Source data
/-- Within a phase, before the controller has taken its command, nothing is asked of the sub-phase, the count or the
latency draws. -/
theorem DeviceInv.before_taken {s : State} {e : Device} (hd : DeviceInv s e) (hs : ¬taken s) {q : Sub} {n : BitVec 17}
    {v : Env} {g : Regs} {f : Option Word} {tr : List Event} {k : Nat} (ht : ¬(q = .settle ∧ f = none)) (l : List Bool) :
    DeviceInv { s with sub := q, pollCnt := n, env := v, regs := g, inFlight := f, trace := tr, draws := k }
      { e with lag := l } := by
  obtain ⟨hset, hr, hx⟩ := deviceInv_iff.1 hd
  refine deviceInv_iff.2 ⟨{ hset with }, hr, ?_⟩
  cases hp : s.phase <;> simp_all [Expects, byteWaiting, taken]

theorem not_taken {s : State} (h : s.sub ≠ .settle) : ¬taken s := fun ht => h ht.1

/-! What E2 does at each access. -/

/-- A poll read changes nothing but the latency draws. -/
theorem device_poll (c : Config) (n : Nat) (e : Device) :
    ∃ v l, (Env.device e).answer c n c.offPoll = .ok (v, .device { e with lag := l }) := by
  obtain ⟨hnone, hlag, _⟩ := deviceAnswersReads c n e
  cases hl : e.lag with
  | nil => exact ⟨_, e.lag, hnone hl⟩
  | cons late rest => exact ⟨_, rest, hlag late rest hl⟩

/-- A request in read direction delivers the byte at the offset, the last one with STOP (R118, R119, R140). -/
theorem device_request {e : Device} (hen : e.cEn = true) (hb : e.bus = .read) (r : BitVec 9) :
    (Env.device e).take (reqSite r) = .ok (.device { e with
      rxByte := e.romByte, ptr := e.ptr + 1#8, rxValid := true, bus := if r = 1#9 then .idle else .read }) := by
  unfold reqSite
  split
  · exact device_dataPhase hen (moveByte_read hb _) true
  · rw [← hb]
    exact device_dataPhase hen (moveByte_read hb _) false

/-- The byte of the request at offset `256 - remaining` is the one that waits then (R118, R119). -/
theorem byteWaiting_of_request {s : State} {e : Device} {b : Bus}
    (hptr : e.ptr = BitVec.ofNat 8 (256 - s.remaining.toNat)) (h1 : 1 ≤ s.remaining.toNat)
    (h2 : s.remaining.toNat ≤ 256) (hb : s.remaining ≠ 1#9 → b = .read) :
    byteWaiting s { e with rxByte := e.romByte, ptr := e.ptr + 1#8, rxValid := true, bus := b } := by
  have hn : 257 - s.remaining.toNat = 256 - s.remaining.toNat + 1 := by omega
  have hp : e.ptr.toNat = 256 - s.remaining.toNat := by rw [hptr]; simp; omega
  refine ⟨rfl, ?_, ?_, hb⟩
  · simp [Device.romByte, hp]
  · rw [hn, hptr]
    exact (BitVec.ofNat_add ..).symm

/-- After the store of a pass the bytes up to its own are those of the image, where the earlier ones were (R141). -/
theorem stored_next {n : Nat} {m : Mem} {img : Vector Byte 256} {x : Byte} (hx : some x = img[n]?)
    (h : ∀ i, i < n → m.get? i = img[i]?) :
    ∀ i, i < n + 1 → (Mem.set m n (lowByte (x.setWidth 32))).get? i = img[i]? := by
  intro i hlt
  by_cases hi : i = n
  · subst hi
    rw [Mem.get?_set_same, lowByte_eq, ← hx]
    simp
  · rw [Mem.get?_set_other _ _ _ _ hi]
    exact h i (by omega)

**Task statement:**
Set down the lines above exactly as written. Begin at the line containing "img[i]? := by" and stop after the last line.

**Result below:**
    ∀ i, i < n + 1 → (Mem.set m n (lowByte (x.setWidth 32))).get? i = img[i]? := by
  intro i hlt
  by_cases hi : i = n
  · subst hi
    rw [Mem.get?_set_same, lowByte_eq, ← hx]
    simp
  · rw [Mem.get?_set_other _ _ _ _ hi]
    exact h i (by omega)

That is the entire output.